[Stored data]
def Fmt.log2 (F : Fmt) (rnd a : Nat) : Nat :=
  F.guard [a] (match F.val a with
    | .inf s => if s then F.nan else F.inf
    | .fin s m e =>
      if m = 0 then F.signed true F.inf
      else if s then F.nan
      else
        let k := m.log2
        let n : Int := (k : Int) + e
        if m = 2 ^ k then F.ofInt rnd n
        else
          let z := (m - 2 ^ k) * 2 ^ fxBits / (m + 2 ^ k)
          let l := 2 * atanhSeries (z * z / 2 ^ fxBits) z 1 140
          let t : Int := n * 2 ^ fxBits + (l * 2 ^ fxBits / fxLn2 : Nat)
          if t < 0 then F.roundFx rnd true ((-t).toNat - 1) 0 else F.roundFx rnd false t.toNat 0
    | .nan => F.nan)

/-- sin(π u) and cos(π u) for 0 < u < 1/2, times 2^420; u is times 2^420. -/
def fxSinPi (u : Nat) : Nat :=
  let x := u * fxPi / 2 ^ fxBits
  (trigSeries (x * x / 2 ^ fxBits) x 1 false 80).toNat
def fxCosPi (u : Nat) : Nat :=
  let x := u * fxPi / 2 ^ fxBits
  (trigSeries (x * x / 2 ^ fxBits) (2 ^ fxBits) 0 false 80).toNat

/-- |x| modulo 2, times 2^420. -/
def fxTurn (m : Nat) (e : Int) : Nat :=
  if e ≥ 1 then 0 else m * 2 ^ ((fxBits : Int) + e).toNat % 2 ^ (fxBits + 1)

/-- sin(π t) for a turn t: its sign and, when it is not 0 or ±1, the magnitude's fixed-point value. -/
inductive Trig where
  | zero
  | one (neg : Bool)
  | mag (neg : Bool) (t : Nat)
  deriving DecidableEq, Repr

def sinTurn (t : Nat) : Trig :=
  let half := 2 ^ (fxBits - 1)
  let neg := decide (t ≥ 2 * half)
  let u := t % (2 * half)
  let u := if u > half then 2 * half - u else u
  if u = 0 then .zero
  else if u = half then .one neg
  else .mag neg (fxSinPi u)

def cosTurn (t : Nat) : Trig :=
  let half := 2 ^ (fxBits - 1)
  let u := if t > 2 * half then 4 * half - t else t
  let neg := decide (u > half)
  let u := if u > half then 2 * half - u else u
  if u = half then .zero
  else if u = 0 then .one neg
  else .mag neg (fxCosPi u)

def Fmt.sinPi (F : Fmt) (rnd a : Nat) : Nat :=
  F.guard [a] (match F.val a with
    | .inf _ => F.nan
    | .fin s m e => match sinTurn (fxTurn m e) with
      | .zero => F.signed s 0
      | .one n => F.signed (n != s) F.one
      | .mag n t => F.roundFx rnd (n != s) t 0
    | .nan => F.nan)

def Fmt.cosPi (F : Fmt) (rnd a : Nat) : Nat :=
  F.guard [a] (match F.val a with
    | .inf _ => F.nan
    | .fin _ m e => match cosTurn (fxTurn m e) with
      | .zero => 0
      | .one n => F.signed n F.one
      | .mag n t => F.roundFx rnd n t 0
    | .nan => F.nan)

end Sys2Proof.Machine
end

Problem details: Only the lines containing "sinTurn" are needed; copy each of them from the data.

Solution for this problem:
def sinTurn (t : Nat) : Trig :=
    | .fin s m e => match sinTurn (fxTurn m e) with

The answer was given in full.